167 Iowa 163 | Iowa | 1914
I. Plaintiff’s cause of action is based upon the claim that in passing over a board sidewalk in the town of Lovilia, February 26, 1911, she fell and received injuries which resulted in damages to her. She claimed negligence on the part of the town as follows: That it had permitted the sidewalk to get out of repair at the place where she was injured, and so remain in a condition which was dangerous and unsafe for many months prior to such time; that the stringers supporting the boards were rotten, and that at that point the walk was about six inches higher on one side than the other, making a slanting surface; that on the day of her
II. The assignment of errors relate to the question of contributory negligence, the giving of instruction No. 14, and' in overruling a motion to direct a verdict for the defendant. That motion was made at the close of plaintiff’s evidence, at the conclusion of all the evidence, and was based upon the claim that the record shows plaintiff to have been guilty of contributory negligence.
III. While not stated in express terms, the question of defendant’s negligence iñ the respects charged is suggested in argument. Without in detail setting out the evidence on that branch of the case, we conclude from an examination of the record that it required that question to be submitted to the jury, provided that the question of contributory negligence was not one for determination by the court.
Of the cases cited by appellant in support of its contention here, those of Parkhill v. Brighton, 61 Iowa, 103, and McGinty v. Keokuk, 66 Iowa, 725, turned upon the refusal to give requested instructions, which stated the rule that the plaintiff must or should have known it was imprudent to pass over the dangerous place. That of Sylvester v. Casey, 110 Iowa, 257, was made to rest upon the failure of the evidence to show that plaintiff knew there was danger in what he did; that being held to be a necessary element in establishing contributory negligence. Many of the cases cited turn upon the facts and a discussion of them is unnecessary.
Under the rule as now always followed by this court, and as stated above, we are of opinion that in holding the ease as one proper to be submitted to the jury, we think the trial court was right. While Mrs. Covert testified that she knew that the walk was not safe, at a time prior to her injury, and not in good condition, and that she thought it was bad where she attempted to pass over it at the time of her injury, she also testified that its dangerous character was not impressed upon her mind until she fell. She had passed over it before, once on the morning of her injury, and no accident had resulted; and her belief, as testified to by her, that she could then pass over it by being careful introduced in the case the element of fact, to be determined by the jury alone, as to whether she appreciated the danger and was imprudent in attempting to use the walk. The ease of Barce v. Shenandoah, 106 Iowa, 426, relied upon by the appellant, had in it the element which this court held to be controlling, that in addition to the knowledge of the dangerous condition of the walk, the plaintiff had at least once before fallen at the identical place, and because of the same defect.
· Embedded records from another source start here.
/-- The effect of the instruction at `IP` keeps the invariant. -/
theorem Effect.inv {i : Instr} {s t : State} (he : Effect s i t) (hs : s.Inv) (hr : s.rs = .ready)
    (hd : fetchDecode s = .ok i) : t.Inv := by
  have hfc : t.fc = none := by rw [he.fc_eq, hs.fc_eq_none (by simp [hr])]
  have hrs := he.rs_ne_faulted (by simp [hr])
  obtain ⟨hm, hp, hl, -, -, -⟩ := hs
  obtain ⟨hm', hl'⟩ := he.mem_inv hm hl
  refine ⟨hm', by rwa [he.params_eq], hl', by simp [hfc, hrs], by simp [hfc], fun ht => ?_⟩
  rcases he.rs_cases with h | ⟨_, -, rfl⟩ | ⟨p, h, rfl, -, rfl⟩
  · simp [h, hr] at ht
  · simp at ht
  · rw [atInput_congr (s := s) (t := s.suspend) rfl rfl, atInput, hd]

/-- Settles O46: a fault keeps the invariant, and so does the effect of the decoded instruction from `READY`. -/
theorem stepKeepsTheInvariant : Obligations.StepKeepsTheInvariant := by
  intro s t hs h
  rcases step_cases h with ⟨-, rfl⟩ | ⟨-, e, rfl⟩ | ⟨hr, i, hd, he⟩
  · exact hs
  · exact hs.raise e
  · exact he.inv (hs.setRs_ready hr) rfl (by simpa using hd)

/-- Settles O45: Memory holds an image in canonical form, and everything else is empty. -/
theorem everyFreshInstanceMeetsTheInvariant : Obligations.EveryFreshInstanceMeetsTheInvariant := by
  intro p img n s hp h
  unfold construct at h
  split at h <;> cases h
  exact ⟨wf_imageCells img _ (le_max_left _ _), hp, not_lt.mp ‹_›, by simp [State.reset], by simp [State.reset],
    by simp [State.reset]⟩

/-- Settles O44: the reset state is a fresh instance. -/
theorem resetMeetsTheInvariant : Obligations.ResetMeetsTheInvariant :=
  everyFreshInstanceMeetsTheInvariant Params.default [] none State.reset (by decide) rfl

/-- The loop of a run keeps what every step keeps. -/
theorem runLoop_induction {P : State → Prop} (hstep : ∀ s t, P s → step s = .next t → P t) (cancel : List Bool)
    {s : State} (hs : P s) : P (runLoop cancel s).2 := by
  induction cancel generalizing s with
  | nil => exact hs
  | cons c cancel ih =>
    cases c with
    | true => exact hs
    | false =>
      rw [runLoop]
      split
      · exact hs
      · exact hs
      · have ht := hstep s _ hs ‹_›
        split
        · exact ht
        · exact ih ht

/-- A run keeps the invariant. -/
theorem State.Inv.run {s : State} (hs : s.Inv) (cancel : List Bool) : (run cancel s).2.Inv := by
  by_cases hr : Runnable s
  · rw [run_of_runnable hr]
    exact runLoop_induction stepKeepsTheInvariant cancel (hs.setRs_ready hr)
  · unfold Machine.run
    split
    · exact hs
    · exact hs
    · exact absurd (.inl ‹_›) hr
    · exact absurd (.inr ‹_›) hr

/-- Settles O47: each operation but `run` and reset changes nothing that the invariant speaks of. -/
theorem hostOperationsKeepTheInvariant : Obligations.HostOperationsKeepTheInvariant := by
  intro op s hs
  cases op with
  | new img n =>
    rw [hostOp]
    split
    · obtain ⟨-, hp, -⟩ := hs
      exact everyFreshInstanceMeetsTheInvariant _ _ _ _ hp ‹_›
    · exact hs
  | run cancel => exact hs.run cancel
  | setInboundQueue | push | setObserver | drainOutbound | memorySnapshot => exact hs

/-! ### The run loop -/

/-- A run goes on exactly after a step that leaves the instance `READY`. -/
theorem stopOf_eq_none_iff {t : State} : stopOf t = none ↔ t.rs = .ready := by
  unfold stopOf
  cases t.rs <;> simp

/-- The run states that the outcomes of a run leave (spec/49_run_and_host.md R165, R175). -/
def OutcomeFits (t : State) : RunOutcome → Prop
  | .halted => t.rs = .halted
  | .suspended => t.rs = .suspended ∧ t.qin = []
  | .fault c => t.rs = .faulted ∧ t.fc = c
  | .cancelled => t.rs = .ready
  | .outOfSteps => t.rs = .ready
  | .refused _ => False

/-- A step that ends the run leaves the run state of its outcome. -/
theorem outcomeFits_of_stopOf {s t : State} {r : RunOutcome} (h : step s = .next t) (hr : stopOf t = some r) :
    OutcomeFits t r := by
  unfold stopOf at hr
  split at hr <;> cases hr
  · obtain ⟨-, hw, rfl⟩ := step_suspended h ‹_›
    simp only [waiting, Bool.and_eq_true, List.isEmpty_iff] at hw
    exact ⟨rfl, hw.2⟩
  · assumption
  · exact ⟨‹_›, rfl⟩

/-- From `READY` every outcome of the loop fits. -/
theorem outcomeFits_runLoop (cancel : List Bool) {s : State} (hs : s.rs = .ready) :
    OutcomeFits (runLoop cancel s).2 (runLoop cancel s).1 := by
  induction cancel generalizing s with
  | nil => exact hs
  | cons c cancel ih =>
    cases c with
    | true => exact hs
    | false =>
      obtain ⟨t, ht⟩ := (stepAlwaysAnswersUnlessFaulted s).1 (by simp [hs])
      simp only [runLoop, ht]
      cases hr : stopOf t with
      | some r => exact outcomeFits_of_stopOf ht hr
      | none => exact ih (stopOf_eq_none_iff.mp hr)

/-- Settles O50: an ended instance is reported as it is, and the loop starts from `READY`. -/
theorem runOutcomeMatchesTheRunState : Obligations.RunOutcomeMatchesTheRunState := by
  intro cancel s t r h
  have hfits : OutcomeFits (run cancel s).2 (run cancel s).1 := by
    unfold run
    split
    · assumption
    · exact ⟨‹_›, rfl⟩
    · exact outcomeFits_runLoop cancel rfl
    · exact outcomeFits_runLoop cancel rfl
  rw [h] at hfits
  cases r <;> exact hfits

/-- A loop that used up its samples left the instance `READY`, and goes on with further samples from there. -/
theorem runLoop_append {cs : List Bool} {s t : State} (hs : s.rs = .ready) (h : runLoop cs s = (.outOfSteps, t)) :
    t.rs = .ready ∧ ∀ ds, runLoop (cs ++ ds) s = runLoop ds t := by
  induction cs generalizing s with
  | nil =>
    cases h
    exact ⟨hs, fun _ => rfl⟩
  | cons c cs ih =>
    cases c with
    | true => cases h
    | false =>
      obtain ⟨u, hu⟩ := (stepAlwaysAnswersUnlessFaulted s).1 (by simp [hs])
      simp only [List.cons_append, runLoop, hu] at h ⊢
      cases hr : stopOf u with
      | some r =>
        rw [hr] at h
        cases h
        unfold stopOf at hr
        split at hr <;> cases hr
      | none =>
        rw [hr] at h
        exact ih (stopOf_eq_none_iff.mp hr) h

/-- Settles O51: the loop over the samples goes on from the state that the first of them left. -/
theorem cancelledRunResumesWhereItStopped : Obligations.CancelledRunResumesWhereItStopped := by
  intro cs ds s t h
  have hr : Runnable s := by
    unfold run at h
    split at h
    · cases h
    · cases h
    · exact .inl ‹_›
    · exact .inr ‹_›
  rw [run_of_runnable hr] at h
  obtain ⟨ht, hgo⟩ := runLoop_append rfl h
  refine ⟨ht, ?_, ?_⟩
  · rw [run_of_runnable hr, hgo, runLoop]
  · rw [run_of_runnable hr, hgo, run_of_runnable (.inl ht), State.setRs_self _ _ ht]

/-! ### Final run states -/

/-- Settles O13: step and run look at `RS` first, and no other operation writes it. -/
theorem haltedIsFinal : Obligations.HaltedIsFinal := by
  intro s hs
  have hrun : ∀ cancel, run cancel s = (.halted, s) := fun cancel => by simp only [run, hs]
  refine ⟨by simp only [step, hs], hrun, fun op hop => ?_⟩
  cases op with
  | new img n => exact absurd rfl (hop img n)
  | run cancel => simp only [hostOp, hrun, hs]
  | setInboundQueue | push | setObserver | drainOutbound | memorySnapshot => exact hs

/-- Settles O14: step and run look at `RS` first, and no other operation writes it or `FC`. -/
theorem faultedIsFinal : Obligations.FaultedIsFinal := by
  intro s hs
  have hrun : ∀ cancel, run cancel s = (.fault s.fc, s) := fun cancel => by simp only [run, hs]
  refine ⟨by simp only [step, hs], hrun, fun op hop => ?_⟩
  cases op with
  | new img n => exact absurd rfl (hop img n)
  | run cancel => simp only [hostOp, hrun, hs, and_self]
  | setInboundQueue | push | setObserver | drainOutbound | memorySnapshot => exact ⟨hs, rfl⟩

end Sys2Proof.Machine
end

section
/-! SUPPORT. Reset, and the host operations that only read or replace a queue. -/

namespace Sys2Proof.Machine

/-! ### The memory of a fresh instance -/

/-- The cells of an image hold its values, and every cell after them 0. -/
theorem lookupCell_imageCells (a k : Nat) (ws : List Word) : lookupCell (imageCells a ws) (a + k) = ws.getD k 0#64 := by
  induction ws generalizing a k with
  | nil => simp [imageCells, lookupCell]
  | cons w ws ih =>
    cases k with
    | zero =>
      by_cases hw : w = 0#64
      · subst hw
        simp only [imageCells, if_true]
        exact lookupCell_eq_zero _ _ fun c hc => Nat.ne_of_gt (mem_imageCells hc).1
      · simp [imageCells, hw, lookupCell]
    | succ k =>
      have ht := ih (a + 1) k
      rw [Nat.add_right_comm, Nat.add_assoc] at ht
      by_cases hw : w = 0#64
      · simpa [imageCells, hw] using ht
      · simpa [imageCells, hw, lookupCell] using ht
VI. Instruction No. 14, given by the trial court presented to the jury the question of fact as to the alleged contributory negligence of the plaintiff, including the elements of knowledge and appreciation of danger, and also that of another and safer way, leaving the question as of one of'fact. The instruction was a correct statement of the law. Nor was there error in giving it as immediately following an instruction, No. 13, given at the request of the defendant. The requested instruction which was given told the jury that - if plaintiff knew that the walk was dangerous, and that it was imprudent for her to attempt to pass over it, she was guilty of contributory negligence. Instruction No. 14 stated the alternative of that proposition that, even though she knew of the dangerous condition, but believed, or as an ordinarily prudent person had the right to believe, that she could pass over the walk in safety, then she was under no obligation to select another route, and she would not be guilty of contributory negligence. We find no just ground for the criticism of that instruction, nor of its relation to that which preceded it. It was a logical sequence in statement, and clearly presented to the jury the different conditions which might, under the facts so found, permit or preclude a recovery.
VIII. The case was properly submitted to the jury, and is — Affirmed.